Our climate by its very nature is variable, over the course of days, weeks, seasons and beyond. Some of these embedded variations can occur over very long periods of time in specific regions and have an influence on the global climate.
The tropical and South Pacific Ocean regions are home to a number of long-term natural variations of this type. Two of the more influential variations in this region include:
- The El Niño Southern Oscillation – which produces La Niña and El Niño events that bring prolonged dryness or rain to many parts of the world – and
- The South Pacific Decadal Oscillation which, as its name suggests, produces a long-term influence arising from the Pacific Ocean that can affect the climate across the world for years to decades at a time.

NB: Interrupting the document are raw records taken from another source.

/-- What chunks add to an entry while nothing saturates. -/
theorem fold_noOvf (l : List (Chunk × Int)) (x : AccEntry) (h : (l.foldl (fun x c => (x.addChunk c.1 c.2).1) x).ovf = false) :
    let y := l.foldl (fun x c => (x.addChunk c.1 c.2).1) x
    x.ovf = false ∧ y.n.toInt = x.n.toInt + (l.map (fun c => (convert160 c.1.sum c.2 x.anchor.toInt).1)).sum
    ∧ y.anchor = x.anchor ∧ y.nan = (x.nan || l.any (fun c => c.1.nan)) ∧ y.pinf = (x.pinf || l.any (fun c => c.1.pinf))
    ∧ y.ninf = (x.ninf || l.any (fun c => c.1.ninf)) := by
  induction l generalizing x with
  | nil => simpa using h
  | cons c l ih =>
    simp only [List.foldl_cons] at *
    obtain ⟨h1, h2, h3, h4, h5, h6⟩ := ih _ h
    obtain ⟨k1, k2⟩ := addChunk_noOvf x c.1 c.2 h1
    have ka : (x.addChunk c.1 c.2).1.anchor = x.anchor := rfl
    refine ⟨k1, ?_, h3, ?_, ?_, ?_⟩
    · rw [h2, k2, ka]; simp only [List.map_cons, List.sum_cons]; ring
    · rw [h4]; simp only [List.any_cons, ← Bool.or_assoc]; rfl
    · rw [h5]; simp only [List.any_cons, ← Bool.or_assoc]; rfl
    · rw [h6]; simp only [List.any_cons, ← Bool.or_assoc]; rfl

/-- What joined entries of one anchor add while nothing saturates. -/
theorem join_noOvf (l : List AccEntry) (x : AccEntry) (ha : ∀ y ∈ l, y.anchor = x.anchor)
    (h : (l.foldl (fun x y => (x.join y).1) x).ovf = false) :
    let z := l.foldl (fun x y => (x.join y).1) x
    x.ovf = false ∧ z.n.toInt = x.n.toInt + (l.map (fun y => y.n.toInt)).sum ∧ z.anchor = x.anchor
    ∧ z.nan = (x.nan || l.any (·.nan)) ∧ z.pinf = (x.pinf || l.any (·.pinf)) ∧ z.ninf = (x.ninf || l.any (·.ninf)) := by
  induction l generalizing x with
  | nil => simpa using h
  | cons c l ih =>
    simp only [List.foldl_cons] at *
    have hc : c.anchor = x.anchor := ha c (by simp)
    have ka : (x.join c).1.anchor = x.anchor := by unfold AccEntry.join; split <;> rfl
    obtain ⟨h1, h2, h3, h4, h5, h6⟩ := ih (x.join c).1 (fun y hy => by rw [ka]; exact ha y (by simp [hy])) h
    have kj : x.join c = (let z := x.addInt c.n.toInt c.ovf
      ({ z with nan := z.nan || c.nan, pinf := z.pinf || c.pinf, ninf := z.ninf || c.ninf }, false)) := by
      unfold AccEntry.join; rw [if_pos hc.symm]
    rw [kj] at h1 h2 h4 h5 h6
    simp only [] at h1 h2 h4 h5 h6
    obtain ⟨k1, k2, _⟩ := addInt_noOvf x _ _ h1
    rw [kj]
    refine ⟨k1, ?_, ?_, ?_, ?_, ?_⟩
    · rw [h2, k2]; simp only [List.map_cons, List.sum_cons]; ring
    · rw [← kj, h3, ka]
    · rw [h4]; simp only [List.any_cons, ← Bool.or_assoc]; rfl
    · rw [h5]; simp only [List.any_cons, ← Bool.or_assoc]; rfl
    · rw [h6]; simp only [List.any_cons, ← Bool.or_assoc]; rfl

/-- VECTOR_OPERATION, by the operations provided and its range. -/
theorem exec_vec (l : LineId) (i : VecInstr) (c : Check) (s : State) : exec (.vectorOperation l i c) s =
    if !vecProvided i then .refused .notProvided else if vecInRange i then .next ((s.vector l i).checked c) else .fault .tileStoreRange := by
  unfold exec execVectorOperation; rfl

/-- ROW_OPERATION, by its range. -/
theorem exec_row (l : LineId) (i : RowInstr) (s : State) : exec (.rowOperation l i) s =
    if rowInRange i then .next (s.rowOp l i) else .fault .tileStoreRange := by
  unfold exec execRowOperation; rfl

/-- Counting in the watch leaves memory. -/
theorem watch_canonical {s t : State} (o : Only [.watch] s t) (h : s.memoryCanonical) : t.memoryCanonical ∧ t.mem.tiles = s.mem.tiles := by
  have e1 := o.get .hbm; have e2 := o.get .tiles
  simp only [Part.same] at e1 e2
  unfold State.memoryCanonical
  rw [e1.1, e2.1]; exact ⟨h, rfl⟩

/-- Bytes written after counting in the watch. -/
theorem tileWrite_of {s A : State} (o : Only [.watch] s A) (h : s.memoryCanonical) (tile addr : Nat) (bs : Bytes) (n : Nat) (hn : bs.length = n) :
    (A.tileWrite tile addr bs).tileRead tile addr n = bs ∧ s.tilesKept (A.tileWrite tile addr bs) tile addr n := by
  obtain ⟨h1, h2⟩ := watch_canonical o h
  subst hn
  obtain ⟨f1, f2⟩ := tileWrite_facts A h1 tile addr bs
  refine ⟨f1, fun a ha => ?_⟩
  rw [f2 a ha, h2]
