-- ==== Sys2Proof/Laws/Fabric.lean ====
section
/-! SUPPORT. Laws of the pen links and the herd ports: flits in order, what sending leaves, counted faults, and packets. -/

-- Checked one theorem at a time: the package as one text then needs less memory.
set_option Elab.async false

namespace Sys2Proof.Machine

/-- With nothing waiting, the credits of a flit are added and nothing leaves. -/
theorem takeCredit_open {s : State} {k : Nat} (f : Bytes) (h : (s.pen k).waiting = []) :
    s.takeCredit k f = s.setPen k (fun x => { x with credits := x.credits + field f 6 2 }) := by
  unfold State.takeCredit
  simp only [pen_setPen_self, h, List.length_nil, State.drainPen]

/-- The last value put at a key stands. -/
theorem NMap.insert_insert {α : Type} (m : NMap α) (i : Nat) (v w : α) : NMap.insert (NMap.insert m i v) i w = NMap.insert m i w := by
  induction m with
  | nil => simp [NMap.insert]
  | cons a r ih =>
    obtain ⟨k, x⟩ := a
    simp only [NMap.insert]
    by_cases h : k < i
    · simp [h, NMap.insert, ih]
    · by_cases e : k = i
      · simp [e, NMap.insert]
      · simp [h, e, NMap.insert]

/-- Two changes of an engine are one. -/
theorem setPen_setPen (s : State) (k : Nat) (f g : PenEngine → PenEngine) : (s.setPen k f).setPen k g = s.setPen k (fun x => g (f x)) := by
  unfold State.setPen
  simp only [NMap.modify, NMap.insert_insert, NMap.getD_insert, if_pos]

/-- A flit in order gives its credits and is taken. -/
theorem flit_inOrder {s : State} {k kind : Nat} {f : Bytes} (h : s.linkOpen k) (hg : flitGood f) (hk : field f 0 1 = kind)
    (hs : field f 2 2 = (s.pen k).expect.toNat) : s.numberedFlit k kind f =
      (s.setPen k (fun x => { x with credits := x.credits + field f 6 2 })).flitInOrder k f := by
  obtain ⟨hu, hr, hw⟩ := h
  unfold State.numberedFlit
  simp only [hu, hr, hg, hk, hs, Bool.not_true, Bool.false_eq_true, or_self, if_false, and_self, if_true]
  rw [takeCredit_open f hw]

/-- A flit in order in clear is delivered and acknowledged. -/
theorem flit_clear {s : State} {k kind : Nat} {f : Bytes} (h : s.linkOpen k) (hg : flitGood f) (hk : field f 0 1 = kind)
    (hs : field f 2 2 = (s.pen k).expect.toNat) (hc : s.confidential = false) : s.numberedFlit k kind f =
      ((s.setPen k (fun x => { x with credits := x.credits + field f 6 2, discarding := false, expect := x.expect + 1 })).penDeliver k kind
        (bit 0 (field f 1 1)) (flitBody f)).sendIdle k := by
  rw [flit_inOrder h hg hk hs]
  have hc' : ∀ g, (s.setPen k g).confidential = false := fun g => hc
  unfold State.flitInOrder
  simp only [setPen_setPen, hc', Bool.not_false, if_true, hk]

/-- The module an engine reaches rests on its peer alone. -/
theorem engineModule_setPen (s : State) (k j : Nat) (g : PenEngine → PenEngine) (h : ∀ x, (g x).peer = x.peer) :
    (s.setPen k g).engineModule j = s.engineModule j := by
  unfold State.engineModule State.me
  rw [pen_setPen]
  split
  · rename_i e; rw [h, e]; rfl
  · rfl

/-- A unit placed has arrived. -/
theorem hasUnit_put (s : State) (src num unit : Nat) (l : Bool) (d : Bytes) (c t : Word) : (s.placeUnit src num unit l d c t).hasUnit src num unit = true := by
  unfold State.placeUnit
  split
  · assumption
  · have : ∀ ms : List Msg, (putMsg ms src num (fun m => m.put unit (d, c, t) l)).any
        (fun m => m.src == src && m.num == num && (NMap.find? m.units unit).isSome) = true := by
      intro ms
      induction ms with
      | nil => simp [putMsg, Msg.put]
      | cons m r ih =>
        unfold putMsg
        split
        · rename_i h; simp [Msg.put, h.1, h.2]
        · rw [List.any_cons, ih, Bool.or_true]
    exact this s.fab.msgs

/-- Sending nothing leaves the receiving side. -/
theorem sent_refl (e : PenEngine) : PenEngine.sentFrom e e := rfl
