theorem execPwrEnRise_only {x0 s t} (h : execPwrEnRise x0 s = .next t) : Only [.out, .time, .tel, .events, .powerEvents, .pwr] s t :=
  Only.next (Only.of (State.pwrEnRise_only _) rfl ((State.timed_only _ _).mono rfl)) h

theorem execPowering_only {x0 s t} (h : execPowering x0 s = .next t) : Only [.time, .pwr] s t :=
  Only.next (Only.of (State.powering_only _) rfl ((State.timed_only _ _).mono rfl)) h

theorem execBulkCharged_only {s t} (h : execBulkCharged s = .next t) : Only [.pwr] s t := by
  unfold execBulkCharged at h
  refine Only.next ?_ h
  repeat' first
    | with_reducible assumption
    | with_reducible exact Only.refl _
    | (with_reducible rfl)
    | decide
    | (with_reducible apply Only.ite) <;> intro _
    | with_reducible refine Only.thenFold ?_ (fun t x => ?_)
    | with_reducible refine Only.thenFold_fst ?_ (fun t x => ?_)
    | (fail_if_no_progress ((with_reducible refine Only.lit ?_ ?_) <;> [skip; (intro p; cases p <;> first | exact .inl (by decide) | exact .inr (by (repeat' apply And.intro) <;> rfl))]))

theorem execPwrgd_only {s t} (h : execPwrgd s = .next t) : Only [.pwr] s t := by
  unfold execPwrgd at h
  refine Only.next ?_ h
  repeat' first
    | with_reducible assumption
    | with_reducible exact Only.refl _
    | (with_reducible rfl)
    | decide
    | (with_reducible apply Only.ite) <;> intro _
    | with_reducible refine Only.thenFold ?_ (fun t x => ?_)
    | with_reducible refine Only.thenFold_fst ?_ (fun t x => ?_)
    | (fail_if_no_progress ((with_reducible refine Only.lit ?_ ?_) <;> [skip; (intro p; cases p <;> first | exact .inl (by decide) | exact .inr (by (repeat' apply And.intro) <;> rfl))]))

theorem execRailRegulationTimeout_only {s t} (h : execRailRegulationTimeout s = .next t) : Only [.active, .pend, .setup, .win, .boot, .time, .clk, .job, .halt, .step, .slips, .phases, .stats, .intake, .tail, .replay, .reports, .void, .seq, .plan, .ports, .groups, .queues, .tel, .hbm, .tiles, .channels, .mem, .tables, .emb, .acc, .churns, .hist, .attn, .lines, .watch, .pen, .herd, .conns, .msgs, .events, .ledger, .life, .exp, .rel, .jtag, .sec, .powerEvents, .pwr] s t := by
  unfold execRailRegulationTimeout at h
  refine Only.next ?_ h
  repeat' first
    | with_reducible assumption
    | with_reducible exact Only.refl _
    | (with_reducible rfl)
    | decide
    | (with_reducible apply Only.ite) <;> intro _
    | with_reducible apply Only.of (State.saddleLost_only _)
    | with_reducible refine Only.thenFold ?_ (fun t x => ?_)
    | with_reducible refine Only.thenFold_fst ?_ (fun t x => ?_)
    | (fail_if_no_progress ((with_reducible refine Only.lit ?_ ?_) <;> [skip; (intro p; cases p <;> first | exact .inl (by decide) | exact .inr (by (repeat' apply And.intro) <;> rfl))]))

theorem execPwrEnFall_only {x0 s t} (h : execPwrEnFall x0 s = .next t) : Only [.time, .pwr] s t := by
  unfold execPwrEnFall at h
  refine Only.next ?_ h
  repeat' first
    | with_reducible assumption
    | with_reducible exact Only.refl _
    | (with_reducible rfl)
    | decide
    | with_reducible apply Only.of (State.enterStopping_only _)
    | with_reducible apply Only.of (State.timed_only _ _)
    | (extract_lets +onlyGivenNames x; clear_value (hq : x = _); with_reducible refine Only.gen hq ?_ fun hx => ?_ <;> clear hq)
    | with_reducible refine Only.thenFold ?_ (fun t x => ?_)
    | with_reducible refine Only.thenFold_fst ?_ (fun t x => ?_)
    | (fail_if_no_progress ((with_reducible refine Only.lit ?_ ?_) <;> [skip; (intro p; cases p <;> first | exact .inl (by decide) | exact .inr (by (repeat' apply And.intro) <;> rfl))]))

theorem execRailsOff_only {x0 x1 s t} (h : execRailsOff x0 x1 s = .next t) : Only [.out, .active, .pend, .setup, .win, .boot, .time, .clk, .job, .halt, .step, .slips, .phases, .stats, .intake, .tail, .replay, .reports, .void, .seq, .plan, .ports, .groups, .queues, .tel, .hbm, .tiles, .channels, .mem, .tables, .emb, .acc, .churns, .hist, .attn, .lines, .watch, .pen, .herd, .conns, .msgs, .events, .ledger, .life, .exp, .rel, .jtag, .sec, .powerEvents, .pwr] s t :=
  Only.next (State.railsOff_only _ _ _) h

Because of their importance, researchers use complex computationally demanding climate models to understand these two variations and help forecast future changes.
CLEX researchers and colleagues explored whether a simpler, less demanding model could achieve results that were similar enough to these more complex models to achieve useful results. To do this, they used a simple model – called a simple linear inverse model – and included the processes and variations found in the upper part of the Pacific Ocean.
They found that the inclusion of upper South Pacific Ocean variability significantly improved the predictions of those modes in simple models. This suggests processes just below the surface of the South Pacific Ocean maintain and enhance these big and low-frequency variations in a way that potentially makes them predictable over longer timescales.
This has implications for our capacity to forecast these events further ahead than we currently can, while using computer models that demand less time and computational expense.
- Paper: Lou J, TJ O’Kane and NJ Holbrook, 2020: A linear inverse model of Tropical and South Pacific seasonal predictability. Journal of Climate, 33, 4537-4554, doi:10.1175/JCLI-D-19-0548.1.